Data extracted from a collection

-- ==== Sys2Proof/Machine/Uplink.lean ====
section
/-! DEFINITION. Accepted frames from endpoints: their record, the sequence windows, the ACKs and what each type does (spec/12_link_procedures.md R289,
R301 to R309, spec/13_time_service.md R333 to R336, spec/14 R360, R361). -/
namespace Sys2Proof.Machine

/-- Word i of a frame's body (R6). -/
def bodyWord (f : RxFrame) (i : Nat) : Word := wordBE ((f.frame.body.drop (8 * i)).take 8)
/-- CTYPE, TTYPE, RTYPE or JTYPE of a frame. -/
def bodyType (f : RxFrame) : Nat := fieldOf (bodyWord f 0) 63 56

/-- The record a frame's SRC names: its address or, in re-addressing, NEW_ADDR (R304). -/
def senderOf (f : RxFrame) (s : State) : Option Record :=
  s.link.records.find? fun r =>
    r.circuit == f.circuit && r.state != .absent && (r.addr == some f.frame.src || r.newAddr.any (·.1 == f.frame.src))

/-- A frame from NEW_ADDR completes the change (R303), and a repeater hears of its far endpoint's (R313). -/
def arriveAt (f : RxFrame) (r : Record) (s : State) : State :=
  if r.newAddr.any (·.1 == f.frame.src) then
    let t := modRecordId r.epId (fun x => { x with addr := some f.frame.src, newAddr := none }) (release r.circuit r.addr s)
    modCirc r.circuit (bump .readdressOk) (refreshRelays s t)
  else s

/-- The endpoint is heard (R132, R272, R289, R303). -/
def heard (f : RxFrame) (r : Record) (s : State) : State :=
  modRecordId r.epId (fun x => { x with
    lastHeard := s.sf.number, heardAt := s.clk.now, polls := 0, unused := 0, rssi := f.rssi, snr := f.snr
    eqSinr := if f.cls = 2 then some f.eqSinr else x.eqSinr
    more := decide (f.frame.flags / 8 % 2 = 1), trainReq := x.trainReq || decide (f.frame.flags / 16 % 2 = 1) }) (arriveAt f r s)

/-- A frame from a known sender (R304): one to another DEST is dropped, one without a record counts UNKNOWN_SRC. -/
def fromSender (f : RxFrame) (s : State) (act : Nat → State → State) : State :=
  if f.frame.dest ≠ 0 then s
  else match senderOf f s with
    | none => modCirc f.circuit (bump .unknownSrc) s
    | some r => act r.epId (heard f r s)

/-! The uplink window (R306, R307, R309). -/

/-- Frames the ring of an endpoint holds, waiting for buffers or for their turn (R361). -/
def ringHeld (s : State) (q : Nat) : Nat :=
  (rxRing s q).held.length
  + (s.link.records.flatMap fun r => r.held.filter fun h => h.2.2.any fun f => steerRing s f.circuit f.frame.src == q).length

/-- The receive ring of a DATA frame takes it (R361). -/
def ringTakes (s : State) (f : RxFrame) : Bool :=
  let q := steerRing s f.circuit f.frame.src
  (rxRing s q).state == .enabled && decide (ringHeld s q < 64)

/-- BASE advances past every received SEQ, whose frame is delivered. -/
def advanceBase : Nat → Nat → State → State
  | 0, _, s => s
  | n + 1, ep, s =>
    match recordId s ep with
    | none => s
    | some r =>
      if bitOf r.upMap 0 then
        let fs := (r.held.filter fun h => h.1 == r.upBase).filterMap (·.2.2)
        advanceBase n ep (toRings fs (modRecordId ep (fun r => { r with
          upBase := (r.upBase + 1) % 4096, upMap := r.upMap >>> 1, held := r.held.filter fun h => h.1 != r.upBase }) s))
      else s

/-- A sequenced frame classified (R307), and whether it is accepted. `data`: it goes to a receive ring, which must take it (R361); a standby
holds what its ring takes and delivers nothing (R465, R466). -/
def classify (f : RxFrame) (data : Bool) (ep : Nat) (s : State) : Bool × State :=
  match recordId s ep with
  | none => (false, s)
  | some r =>
    let d := (f.frame.seq % 4096 + 4096 - r.upBase) % 4096
    let dup := (false, sendAck ep (modCirc r.circuit (bump .duplicate) s))
    if d < 64 then
      if bitOf r.upMap d then dup
      else if data && sendsAllowed s && !ringTakes s f then
        (false, modRxRing (steerRing s f.circuit f.frame.src) (fun x => { x with noBuf := sat32 x.noBuf 1 }) s)
      else
        let keep := if data && ringTakes s f then some f else none
        let t := modRecordId ep (fun r => { r with
          upMap := r.upMap ||| fieldAt d d 1, held := r.held ++ [(f.frame.seq % 4096, s.sf.number, keep)], ackDue := true }) s
        let t := advanceBase 64 ep t
        (true, if f.frame.flags / 4 % 2 = 1 then sendAck ep t else t)
    else if 4032 ≤ d then dup
    else (false, modCirc r.circuit (bump .seqOut) s)

/-- Passed to the running MP (R360). -/
def toMp (f : RxFrame) (s : State) : State := emit (.toMp f) s

/-- A sequenced frame for the MP: accepted once, then acted on. -/
def mpFrame (f : RxFrame) (act : Nat → State → State) (s : State) : State :=
  fromSender f s fun ep t =>
    let r := classify f false ep t
    if r.1 then act ep (toMp f r.2) else r.2

/-- DATA_FRAME_RX (R307, R360, R361). -/
def execDataFrameRx (f : RxFrame) (s : State) : Result :=
  onObject (circuitExists s f.circuit) s (if f.frame.ftype = 4 then fromSender f s fun ep t => (classify f true ep t).2 else s)

/-- MGMT_FRAME_RX (R305, R360): a frame of another type; CONTROL, MGMT and TIME frames are sequenced. -/
def execMgmtFrameRx (f : RxFrame) (s : State) : Result :=
  onObject (circuitExists s f.circuit) s
    (if 5 ≤ f.frame.ftype ∧ f.frame.ftype ≤ 7 then mpFrame f (fun _ t => t) s
     else if 9 ≤ f.frame.ftype ∧ f.frame.ftype ≤ 11 then fromSender f s fun _ t => toMp f t
     else s)

/-! Acknowledgements of downlinks (R301, R306, R307). -/

/-- The frame is a SLEEP_ACK that grants sleep (R301, R304). -/
def isSleepAck (f : Frame) : Bool :=
  f.ftype == 5 && f.body.head? == some 3 && decide (fieldOf (wordBE (f.body.take 8)) 55 16 ≠ 0)

/-- The record falls ASLEEP (R301). -/
def fallAsleep (ep : Nat) (s : State) : State :=
  modRecordId ep (fun r => match r.sleepDue with
    | some w => { r with state := if r.state = .active then .asleep else r.state, wakeSf := w, asleepSf := s.sf.number, sleepDue := none }
    | none => r) s

/-- An ACK frame covers a SEQ (R306): below BASE, or its bit set. -/
def covers (base : Nat) (map : Word) (seq : Nat) : Bool :=
  let d := (seq + 4096 - base) % 4096
  if d < 64 then bitOf map d else decide (4032 ≤ d)

/-- The frames an ACK covers are delivered (R311); the endpoint may sleep once its SLEEP_ACK is covered. -/
def takeAck (base : Nat) (map : Word) (ep : Nat) (s : State) : State :=
  match recordId s ep with
  | none => s
  | some r =>
    let done := r.sent.filter fun x => covers base map x.seq
    let t := modRecordId ep (fun r => { r with sent := r.sent.filter fun x => !covers base map x.seq }) s
    let t := returnFrames (done.filterMap fun x => if x.gone then none else x.host) txOk t
    let t := if done.any fun x => isSleepAck x.frame then fallAsleep ep t else t
    pump ep t

/-- ACK_RX (R306). -/
def execAckRx (f : RxFrame) (s : State) : Result :=
  onObject (circuitExists s f.circuit) s
    (if f.frame.ftype = 8 ∧ f.frame.body.length = 16 then
       fromSender f s fun ep t => takeAck (fieldOf (bodyWord f 0) 63 52) (bodyWord f 1) ep t
     else s)

/-! CONTROL frames (R301, R304, R314). -/

/-- A CONTROL frame of one type. -/
def controlRx (ctype : Nat) (f : RxFrame) (act : Nat → State → State) (s : State) : Result :=
  onObject (circuitExists s f.circuit) s (if f.frame.ftype = 5 ∧ bodyType f = ctype then mpFrame f act s else s)

/-- REPORT_RX (R278, R304). -/
def execReportRx (f : RxFrame) (s : State) : Result :=
  controlRx 1 f (fun ep t => modRecordId ep (fun r => { r with
    snrT := some (signedOf 16 (fieldOf (bodyWord f 0) 55 40)), sinrA := some (signedOf 16 (fieldOf (bodyWord f 0) 39 24))
    reportSf := t.sf.number }) t) s

/-- The answer to a SLEEP_REQ (R301): WAKE_SF, 0 for a duration out of range. -/
def sleepAnswer (d ep : Nat) (s : State) : State :=
  match recordId s ep with
  | none => s
  | some r =>
    let x := (circOf s r.circuit).set
    let ok := decide (1 ≤ d ∧ d + 2 * x.liveness ≤ x.retain)
    let wake := if ok then s.sf.number + 1 + d else 0
    let t := if ok then modRecordId ep (fun r => { r with sleepDue := some wake }) s else s
    sendControl ep [fieldAt 63 56 3 ||| fieldAt 55 16 wake] t

/-- SLEEP_REQ_RX (R301). -/
def execSleepReqRx (f : RxFrame) (s : State) : Result :=
  controlRx 2 f (fun ep t => sleepAnswer (fieldOf (bodyWord f 0) 55 40) ep t) s

/-- RELAY_BEACON_RX (R314): received and acknowledged; it is meant for the far endpoints. -/
def execRelayBeaconRx (f : RxFrame) (s : State) : Result := controlRx 6 f (fun _ t => t) s

/-- LEAVE_RX (R304): the record is deleted at the end of the superframe. -/
def execLeaveRx (f : RxFrame) (s : State) : Result :=
  controlRx 7 f (fun ep t => modRecordId ep (fun r => { r with leaving := true }) t) s

/-! Ranging (R332 to R336). -/

/-- The stamp of a circuit's last ranging reception, in device time (R8, R40, R163). -/
def rangeStamp (s : State) (c : Nat) : Option Int := (circOf s c).stamp.map fun x => x + 16000 * ((s.tku.devUs : Int) - s.clk.now)

/-- RANGE_REPLY (R332, R333): D and theta from the reply to the request awaited; without a stamp, or while device time is UNTRUSTED, the exchange
is unanswered. The stamp is the circuit's own, so nothing comes with the frame. -/
def execRangeReply (f : RxFrame) (_ : Unit) (s : State) : Result :=
  onObject (circuitExists s f.circuit) s
    (if f.frame.ftype = 11 ∧ bodyType f = 2 then
       fromSender f s fun ep t =>
         match recordId t ep with
         | none => t
         | some r =>
           match r.range.t1, rangeStamp t f.circuit with
           | some t1, some t4 =>
             if fieldOf (bodyWord f 0) 55 48 = r.range.id ∧ t.sf.beaconTrusted = true then
               let d := (t4 - t1 - fieldOf (bodyWord f 0) 47 0) / 2
               rangeResult ep d (nearest (shortOf (bodyWord f 1) - (t1 + d))) t
             else rangeMiss ep t
           | some _, none => rangeMiss ep t
           | none, _ => t
     else s)

/-- A TIME frame of one type. -/
def timeRx (ttype : Nat) (f : RxFrame) (act : Nat → State → State) (s : State) : Result :=
  onObject (circuitExists s f.circuit) s (if f.frame.ftype = 7 ∧ bodyType f = ttype then mpFrame f act s else s)

/-- TURN_REPORT (R335): TURN_D, and theta from the endpoint's stamp of a marker, once D exists. -/
def execTurnReport (f : RxFrame) (s : State) : Result :=
  timeRx 0x10 f (fun ep t =>
    let c := f.circuit
    let t := modFeed c (fun x => { x with turnD := fieldOf (bodyWord f 0) 47 0 }) t
    match recordId t ep with
    | none => t
    | some r =>
      match r.range.dist.head? with
      | none => t
      | some d =>
        let t1 := departure t c 0 + 16000 * ((bodyWord f 1).toNat - t.clk.tick : Int)
        let theta := nearest (shortOf (bodyWord f 2) - (t1 + d))
        modRecordId ep (fun r => { r with range := { r.range with
          theta := (theta :: r.range.theta).take 4, unranged := false } }) t) s

/-- RANGE_REPORT (R336): a repeater's exchange with one of its far endpoints. -/
def execRangeReport (f : RxFrame) (s : State) : Result :=
  timeRx 0x11 f (fun _ t =>
    match recordAt t f.circuit (fieldOf (bodyWord f 0) 47 36) with
    | none => t
    | some r =>
      let t1 := shortOf (bodyWord f 1)
      let d := (nearest (shortOf (bodyWord f 2) - t1) - fieldOf (bodyWord f 3) 47 0) / 2
      if t.sf.beaconTrusted then rangeResult r.epId d (nearest (shortOf (bodyWord f 4) - (t1 + d))) t else rangeMiss r.epId t) s

/-! Timers of a record. -/

/-- One unacknowledged frame whose timer has lapsed (R307): sent again with RETRY to the endpoint's present address, or abandoned. -/
def retryOne (ep : Nat) (x : Sent) (s : State) : State :=
  match recordId s ep with
  | none => s
  | some r =>
    let put := fun (y : Sent) (t : State) => modRecordId ep (fun r => { r with sent := r.sent.map fun z => if z.seq = x.seq then y else z }) t
    if x.retries < 4 then
      let f := { x.frame with dest := r.addr.getD x.frame.dest, flags := x.frame.flags / 2 * 2 + 1 }
      let text := if x.frame.keyIdx = 0 then some x.frame.body else if x.text.isEmpty then none else some x.text
      sendOut r.circuit f text { express := expressFrom s x.host, owner := some (ep, x.seq) } (.endpoint r (overClassA s r && trainForm s r))
        (put { x with frame := f, retries := x.retries + 1, lastSf := s.sf.number, out := !isFeed s r.circuit && text.isSome } s)
    else
      let t := put { x with gone := true } s
      let t := match x.host with
        | some h => completeTx h txNoAck t
        | none => t
      if isSleepAck x.frame then fallAsleep ep t else t

/-- Abandoned frames leave the window 12 superframes after their first transmission (R305). -/
def closeGone (s : State) (r : Record) : Record := { r with sent := r.sent.filter fun x => !(x.gone && decide (x.firstSf + 12 ≤ s.sf.number)) }

/-- ACK_TIMER_EXPIRY (R302, R307, R465): at T0 of the second superframe after the last transmission. -/
def execAckTimerExpiry (c a : Nat) (s : State) : Result :=
  onObject (circuitExists s c) s
    (match recordAt s c a with
     | none => s
     | some r =>
       if r.state ≠ .active ∨ sendsAllowed s = false then s
       else
         let due := r.sent.filter fun x => !x.gone && !x.out && decide (x.lastSf + 2 ≤ s.sf.number)
         pump r.epId (modRecordId r.epId (closeGone s) (due.foldl (fun t x => retryOne r.epId x t) s)))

__EXERCISE REQUIREMENTS__: Exactly as they appear above, write out the line containing "transmission (R305). -/" and each line that comes after it in the records.

__REPLY TO THE TASK__:
/-- Abandoned frames leave the window 12 superframes after their first transmission (R305). -/
def closeGone (s : State) (r : Record) : Record := { r with sent := r.sent.filter fun x => !(x.gone && decide (x.firstSf + 12 ≤ s.sf.number)) }

/-- ACK_TIMER_EXPIRY (R302, R307, R465): at T0 of the second superframe after the last transmission. -/
def execAckTimerExpiry (c a : Nat) (s : State) : Result :=
  onObject (circuitExists s c) s
    (match recordAt s c a with
     | none => s
     | some r =>
       if r.state ≠ .active ∨ sendsAllowed s = false then s
       else
         let due := r.sent.filter fun x => !x.gone && !x.out && decide (x.lastSf + 2 ≤ s.sf.number)
         pump r.epId (modRecordId r.epId (closeGone s) (due.foldl (fun t x => retryOne r.epId x t) s)))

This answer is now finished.